#### [DATA FOR THIS EXERCISE]
/-- Orders 3 to 10 of R229 on a head whose header and directory obey order 2: the first failure, or the head. -/
def Dev.headCheck (d : Dev) (o : Op) (h : List Byte) (l : List Sec) : Sum (Nat × Nat) Head :=
  let q := d.part o.part
  let cc := ctxCount q.ctx
  let bytes := fun (ty : Nat) => match secOf l ty with
    | some s => d.cont o s.off s.len
    | none => []
  let m := bytes 1
  let auth := field h 0x1C 1
  let msg := h ++ d.cont o 128 (32 * l.length) ++ m
  let runs := runsOf m
  let tables : List (Nat × List Byte) := (span 0 l.length).filterMap fun i => match l[i]? with
    | some s => if 3 ≤ s.type ∧ s.type ≤ 7 then some (i, d.cont o s.off s.len) else none
    | none => none
  let ds := (digestsOf m).map fun e => (e.2.1, e.2.2)
  let badTable := tables.find? fun t => decide ((ds.find? fun e => decide (e.1 = t.1)).map (·.2) ≠ some (Config.sha384 t.2))
  let pb := bytes 4
  let pins := (span 0 (pb.length / 8)).map fun i => (field pb (8 * i) 2, field pb (8 * i + 2) 1)
  if field h 0x10 2 ≠ q.plots then .inl (0x0102, 0x10)
  else if field h 0x12 1 ≠ q.ctx then .inl (0x0102, 0x12)
  else match q.authFault auth with
    | some e => .inl (0x010B, e)
    | none => match q.verifyFault auth (bytes 2) msg with
      | some e => .inl e
      | none =>
        if !manifestHeadOk h m then .inl (0x0107, 0xFFFFFFFF)
        else match (span 0 runs.length).find? fun i => match runs[i]? with
            | some r => decide (q.plots ≤ r.plot) || decide (cc ≤ r.ctx)
            | none => false with
          | some i => .inl (0x0103, i)
          | none => match manifestFault m l (field h 0x13 1) q.plots cc with
            | some e => .inl (0x0107, e)
            | none => match badTable with
              | some t => .inl (0x0108, t.1)
              | none => match d.pinFault o.part pins with
                | some e => .inl (0x0109, e)
                | none => .inr
                  { digest := Config.sha384 msg, addr := addrOf o.b, plots := q.plots, ctx := q.ctx, runs := runs,
                    framesDigest := BitVec.ofNat 384 (field m 16 48), secs := l, secDigests := ds, tables := tables, pins := pins }

/-- The head of a container is accepted: it replaces the earlier head of its KIND, and a FULL head's pin table governs the
partition's pins (R224, R229, R236). -/
def Dev.acceptHead (d : Dev) (p kind : Nat) (x : Head) : Dev :=
  let d1 := d.updPart p fun q =>
    if kind = 0 then { q with headFull := some x, pinsKnown := true } else { q with headPart := some x }
  let d2 := if kind = 0 ∧ (d1.part p).safe then d1.pinsSafe p else d1
  d2.post 0x0101 kind p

#### [YOUR INSTRUCTIONS]
Repeat, word for word, the lines from the opening of the material through the line containing "let runs := runsOf m".

#### [EXERCISE RESULT]
/-- Orders 3 to 10 of R229 on a head whose header and directory obey order 2: the first failure, or the head. -/
def Dev.headCheck (d : Dev) (o : Op) (h : List Byte) (l : List Sec) : Sum (Nat × Nat) Head :=
  let q := d.part o.part
  let cc := ctxCount q.ctx
  let bytes := fun (ty : Nat) => match secOf l ty with
    | some s => d.cont o s.off s.len
    | none => []
  let m := bytes 1
  let auth := field h 0x1C 1
  let msg := h ++ d.cont o 128 (32 * l.length) ++ m
  let runs := runsOf m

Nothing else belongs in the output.